[[ PROVIDED RECORDS open ]]
-- ==== Sys2Proof/Safety.lean ====
section
/-!
DEFINITION. The terms claims are stated in: the invariant of the machine's state, runs of several steps, and the
content a sequence of commands leaves at an address (20_memory.md R49). No run of this machine is unsafe: there is
no fault and no stop (60_exceptions.md R160, 70_reset_and_hazards.md R190).
-/

namespace Sys2Proof.Machine

/-- The invariant of the blocks: each RAM block's memory is in its canonical form, inside its capacity. -/
abbrev Blocks.wf (b : Blocks) : Prop :=
  b.ram8.wf 8 ∧ b.ram64.wf 64 ∧ b.ram512.wf 512 ∧ b.ram4096.wf 4096 ∧ b.ram16384.wf 16384

/-- `n` steps, stopping at the first fault or refusal (00_scope.md R11). -/
def steps : Nat → State → Result
  | 0, s => .next s
  | n + 1, s =>
    match step s with
    | .next t => steps n t
    | .fault r => .fault r
    | .refused r => .refused r

/-- The encoding of an operation as its rule gives it: format, command word, and the `mask` and `match` of its row of
the opcode table (30_encoding.md R61, R63). -/
def EncodedAs (i : Instr) (f : Format) (word mask pattern : Nat) : Prop :=
  (encode i).format = f ∧ (encode i).toNat = word ∧ i.tableMask = mask ∧ i.tableMatch = pattern

/-- The value of the latest write to word `i` of a tier among some operations, oldest first; none where no operation
writes it (R49 (a)). -/
def latestWrite (t : Tier) (i : Nat) : List Instr → Option Word
  | [] => none
  | op :: ops =>
    match latestWrite t i ops with
    | some w => some w
    | none =>
      match ramAccess op with
      | some acc => if acc.tier = t ∧ acc.index = i ∧ acc.enable = true then some acc.value else none
      | none => none

/-- The outputs that belong to a clock edge among some outputs (30_encoding.md R69). -/
def clockedOutputs (os : List Output) : List Output := os.filter Output.clocked

/-- The block an output came from. -/
def Output.block : Output → Block
  | .dff _ => .dff
  | .peek _ | .bit _ => .bit
  | .reg _ => .reg
  | .ram t _ => .ram t

end Sys2Proof.Machine
end

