/-! ### Scripts (R67, R68) and the dump (D15) -/

theorem test_assemble_line :
    assembleScript "RAM64.WRITE 41, 0x00EF -- call 0".toList = .ok [.ram64 0x6900EF] := by decide
/-- A binary address numeral lists `address[0]` first, and an omitted value is zero. -/
theorem test_assemble_binary :
    assembleScript "RAM64.READ 0b101001".toList = .ok [.ram64 0x290000] := by decide
/-- The source's call, operands in the source's order. -/
theorem test_assemble_pseudo :
    assembleScript "RAM8.ADV 0x5555, 4, 1".toList = .ok [.ram8 0xC5555] ∧
    assembleScript "BIT.ADV 1, 0".toList = .ok [.bit 0b01] ∧
    assembleScript "REG.ADV 0xef, 1".toList = .ok [.reg 0x100EF] := by decide
theorem test_assemble_several_lines :
    assembleScript "DFF.ADV 1\nBIT.READ\n\n  REG.HOLD\n".toList = .ok [.dff 1, .peek, .reg 0] := by decide
theorem test_assemble_rejects :
    assembleScript "RAM8.READ 8".toList = .error .outOfRange ∧
    assembleScript "RAM8.WRITE 1".toList = .error .wrongOperands ∧
    assembleScript "RAM8.READ x".toList = .error (.badNumeral ['x']) ∧
    assembleScript "NOP".toList = .error (.unknownMnemonic ['N', 'O', 'P']) := by decide
theorem test_dump :
    suggestedDump (small false false 0x00EF []).toBlocks .reg = [['0', '0', 'E', 'F']] ∧
    ramWords (small false false 0 [(1, 0xBEEF)]).toBlocks .ram8 = [0, 0xBEEF, 0, 0, 0, 0, 0, 0] := by decide

/-! ### Witnesses: the hypotheses of every statement that has some are met together -/

theorem witness_ReadAfterWriteGivesWrittenValueThereAlone :
    ramAccess (.ram8Write 2 0xAAAA) = some ⟨.ram8, 2, 0xAAAA, true⟩ ∧
    ramAccess (.ram8Read 5 0) = some ⟨.ram8, 5, 0, false⟩ ∧ ramAccess (.ram8Read 2 0) = some ⟨.ram8, 2, 0, false⟩ := by
  decide

theorem witness_OnlyTheAddressedWordChanges :
    ∃ t, exec (.ram64Write 41 0x00EF) State.reset = .next t ∧ (t.mem .ram64).read 41 ≠ (State.reset.mem .ram64).read 41 :=
  ⟨_, rfl, by decide⟩

theorem witness_RewritingTheSameValueChangesNothing :
    ramAccess (.ram16384Write 16383 0xBEEF) = some ⟨.ram16384, 16383, 0xBEEF, true⟩ := by decide

theorem witness_OperationChangesItsOwnBlockOnly :
    Instr.block (.bitLoad true) ≠ .dff ∧ Instr.block (.dffAdv true) ≠ .bit ∧ Instr.block (.dffAdv true) ≠ .reg ∧
    Instr.block (.ram8Write 0 1) ≠ .ram .ram64 := by decide

theorem witness_ReadsNeverChangeAnyBlock :
    ∀ c ∈ ({ State.reset with script := [.peek, .bit 0b01, .ram8 0x7FFFF] } : State).script.take 3,
      readsOnly (decode c) = true := by decide

theorem witness_AccessOutputsLatestWrite :
    ramAccess (decode (.ram8 0x50000)) = some ⟨.ram8, 5, 0, false⟩ ∧
    latestWrite .ram8 5 [.ram8Write 5 1, .ram8Write 5 2, .ram8Write 4 3, .ram64Write 5 4] = some 2 ∧
    latestWrite .ram8 6 [.ram8Write 5 1] = none := by decide

theorem witness_AccessFromResetOutputsLatestWriteOrZero :
    ramAccess (decode (.ram16384 0x7FFFBEEF)) = some ⟨.ram16384, 16383, 0xBEEF, true⟩ := by decide

theorem witness_SameScriptGivesSameOutputs :
    ({ State.reset with script := [.peek], outputs := [.dff true] } : State).toBlocks = State.reset.toBlocks ∧
    ({ State.reset with script := [.peek], outputs := [.dff true] } : State).script =
      ({ State.reset with script := [.peek] } : State).script := ⟨rfl, rfl⟩

theorem witness_OneOutputPerCommand :
    2 ≤ ({ State.reset with script := [.peek, .dff 1] } : State).script.length := by decide

theorem witness_StepKeepsCanonicalMemory :
    ({ small false false 0 [(2, 0xAAAA)] with script := [.ram8 0xC5555] } : State).toBlocks.wf ∧
    ∃ t, step { small false false 0 [(2, 0xAAAA)] with script := [.ram8 0xC5555] } = .next t :=
  ⟨by decide, _, rfl⟩

theorem witness_CanonicalMemoryIsDeterminedByItsWords :
    Memory.wf 8 [(2, 0xAAAA), (7, 1)] ∧ ∀ i < 8, Memory.read [(2, 0xAAAA), (7, 1)] i = Memory.read [(2, 0xAAAA), (7, 1)] i :=
  ⟨by decide, fun _ _ => rfl⟩

/-- What the canonical form leaves out: an address beyond the block, a listed zero, addresses out of order. -/
theorem test_memory_not_canonical :
    ¬ Memory.wf 8 [(8, 1)] ∧ ¬ Memory.wf 8 [(1, 0)] ∧ ¬ Memory.wf 8 [(2, 1), (1, 1)] ∧ ¬ Memory.wf 8 [(1, 1), (1, 2)] := by
  decide

theorem witness_StepRunsTheDecodedCommand :
    ({ State.reset with script := [.dff 1, .peek] } : State).script = .dff 1 :: [.peek] := rfl

theorem witness_StepAtTheEndOfTheScriptChangesNothing : State.reset.script = [] := rfl

theorem witness_PlacedWordIsRunByTheNextStep :
    decodeTableWord 31 0x7FFFBEEF = some (.ram16384Write 16383 0xBEEF) := by decide

theorem witness_NestedBlocksSimulateFlatBlocks : Nested.Represents Nested.Tree.reset State.reset.toBlocks := by
  refine ⟨rfl, rfl, rfl, ?_, ?_, ?_, ?_, ?_⟩ <;> intro i _ <;>
    simp [Nested.Tree.reset, State.reset, Blocks.reset, Nested.ram8Word, Nested.ram64Word, Nested.ram512Word,
      Nested.ram4096Word, Nested.ram16384Word, Nested.childWord, Memory.unlisted]

theorem witness_NumberingOfWordsIsUnobservable :
    Function.Injective (fun i : Nat => i + 1) ∧ ∀ j, Memory.read [(4, 7)] (j + 1) = Memory.read [(3, 7)] j :=
  ⟨fun _ _ h => by simpa using h, fun j => by simp [Memory.read, eq_comm]⟩

theorem witness_AddressValueSplitsAtTheTopBits : 16383 < 2 ^ 14 ∧ idx (0x3FFF : BitVec 14) = 16383 := by decide

theorem witness_RamCommandWordIsTheWeightedSumOfItsFields :
    ramAccess (.ram4096Read 2730 0) = some ⟨.ram4096, 2730, 0, false⟩ := by decide

theorem witness_OpcodeTableSelectsTheDecodedOperation :
    (encode (.ram8Write 0 0)).format = (Command.ram8 0x50000).format := by decide

theorem witness_NumbersTooWideForTheFormatAreNoCommand :
    (2 ^ 31 - 1 < 2 ^ (Format.ram .ram16384).width) ∧ 2 ^ (Format.ram .ram16384).width ≤ 2 ^ 31 := by decide

/-- The boundary values of every clause, and a line of the first clause. -/
theorem witness_ScriptLinesStandForTheirOperations :
    Line.wellFormed (.ramWrite .ram8 ⟨.dec, [8]⟩ ⟨.dec, [0]⟩) = false ∧
    Line.wellFormed (.ramWrite .ram8 ⟨.dec, [7]⟩ ⟨.hex, [15, 15, 15, 15]⟩) = true ∧
    Line.wellFormed (.ramRead .ram16384 ⟨.dec, [1, 6, 3, 8, 3]⟩ (some ⟨.dec, [0]⟩)) = true ∧
    Line.wellFormed (.regLoad ⟨.hex, [15, 15, 15, 15]⟩) = true ∧ Line.wellFormed (.bitLoad ⟨.bin, [1]⟩) = true ∧
    Line.wellFormed (.regHold (some ⟨.dec, [6, 5, 5, 3, 5]⟩)) = true ∧
    Line.wellFormed (.bitHold (some ⟨.dec, [1]⟩)) = true ∧
    Line.wellFormed (.dffAdv ⟨.bin, [0]⟩) = true := by decide

theorem witness_PseudoOperationsAreTheirExpansions :
    Numeral.isBit ⟨.dec, [1]⟩ = true ∧ Numeral.isBit ⟨.dec, [0]⟩ = true := by decide

end Sys2Proof.Tests
end

section
/-!
The value of an address (00_scope.md R10): how `idx` and `addressBit` see an address that is grown by one more bit at
its most significant end, and from it the weighted sum of the bits.
-/

namespace Sys2Proof.Machine

theorem idx_cons {k : Nat} (b : Bool) (a : BitVec k) : idx (a.cons b) = b.toNat * 2 ^ k + idx a := by
  rw [idx, BitVec.toNat_cons', Nat.shiftLeft_eq, idx]

@[simp] theorem addressBit_cons_zero {k : Nat} (b : Bool) (a : BitVec k) : addressBit (a.cons b) 0 = b := by
  simp [addressBit, BitVec.getMsbD_eq_getLsbD, BitVec.getElem_cons]

@[simp] theorem addressBit_cons_succ {k : Nat} (b : Bool) (a : BitVec k) (i : Nat) :
    addressBit (a.cons b) (i + 1) = addressBit a i := by
  by_cases hi : i < k
  · have notTop : k - 1 - i ≠ k := by omega
    have samePlace : k - (i + 1) = k - 1 - i := by omega
    simp [addressBit, BitVec.getMsbD_eq_getLsbD, BitVec.getLsbD_cons, hi, samePlace, notTop]
  · simp [addressBit, BitVec.getMsbD_eq_getLsbD, hi]

/-- An address of nonzero width is its most significant bit in front of the rest. -/
theorem exists_eq_cons {k : Nat} (a : BitVec (k + 1)) : ∃ (b : Bool) (rest : BitVec k), a = rest.cons b :=
  ⟨a.msb, a.setWidth k, (BitVec.cons_msb_setWidth a).symm⟩

/-- Settles O45, by induction on the width: the top bit `b` of `rest.cons b` has the weight `2 ^ k`, and every bit of
`rest` keeps the weight it has in `rest`. -/
theorem addressValueIsTheWeightedSumOfItsBits : Obligations.AddressValueIsTheWeightedSumOfItsBits := by
  intro k
  induction k with
  | zero =>
    intro a
    simp [idx, BitVec.eq_nil a]
  | succ k ih =>
    intro a
    obtain ⟨b, rest, rfl⟩ := exists_eq_cons a
    have sameWeight (i : Nat) : k - 1 - i = k - (i + 1) := by omega
    rw [idx_cons, ih rest, List.sum_range_succ']
    simp only [addressBit_cons_zero, addressBit_cons_succ, Nat.add_sub_cancel, Nat.sub_zero, Nat.succ_eq_add_one,
      sameWeight]

end Sys2Proof.Machine
end

section
/-!
What an operation of the hardware can do to the blocks (10_state.md R27, R36): `exec` is `advance` driven by the caller,
`advance` updates the operation's own block alone, and a step is one such advance or, at the end of the script, nothing.
-/

namespace Sys2Proof.Machine

theorem exec_eq_drive (i : Instr) (s : State) : exec i s = drive (advance i) s := by
  cases i <;> rfl

/-- Settles O25: the caller's `see` of an advance is the record update of the statement. -/
theorem blocksAndInputsAloneGiveNextBlocksAndOutput : Obligations.BlocksAndInputsAloneGiveNextBlocksAndOutput :=
  exec_eq_drive

/-- Every operation updates one block, its own; where that is a RAM block, by the access the operation is. -/
theorem advance_blocks_cases (i : Instr) (b : Blocks) :
    (∃ v, i.block = .dff ∧ (advance i b).1 = b.setDff v) ∨
    (∃ v, i.block = .bit ∧ (advance i b).1 = b.setBit v) ∨
    (∃ w, i.block = .reg ∧ (advance i b).1 = b.setReg w) ∨
    ∃ a, ramAccess i = some a ∧ i.block = .ram a.tier ∧
      (advance i b).1 = b.setMem a.tier (ramAdvance (b.mem a.tier) a.index a.value a.enable).1 := by
  cases i with
  | dffAdv => exact .inl ⟨_, rfl, rfl⟩
  | bitRead | bitHold | bitLoad => exact .inr (.inl ⟨_, rfl, rfl⟩)
  | regHold | regLoad => exact .inr (.inr (.inl ⟨_, rfl, rfl⟩))
  | _ => exact .inr (.inr (.inr ⟨_, rfl, rfl, rfl⟩))

/-- Settles O28: an operation updates its own block, and each update leaves the other blocks as they were. -/
theorem operationChangesItsOwnBlockOnly : Obligations.OperationChangesItsOwnBlockOnly := by
  intro i s
  refine ⟨s.see (advance i s.toBlocks), exec_eq_drive i s, ?_⟩
  simp only [State.see_toBlocks]
  obtain ⟨v, own, new⟩ | ⟨v, own, new⟩ | ⟨w, own, new⟩ | ⟨a, -, own, new⟩ := advance_blocks_cases i s.toBlocks
  · simp [own, new]
  · simp [own, new]
  · simp [own, new]
  · have otherTier (k : Tier) (h : i.block ≠ .ram k) : k ≠ a.tier := fun same => h (same ▸ own)
    simp +contextual [own, new, Blocks.setMem_mem_ne, otherTier]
[[ PROVIDED RECORDS closed ]]
▶ _EXERCISE DETAILS_
Filter the data, keeping only the lines that contain "notTop".

▶ _SOLUTION_
  · have notTop : k - 1 - i ≠ k := by omega
    simp [addressBit, BitVec.getMsbD_eq_getLsbD, BitVec.getLsbD_cons, hi, samePlace, notTop]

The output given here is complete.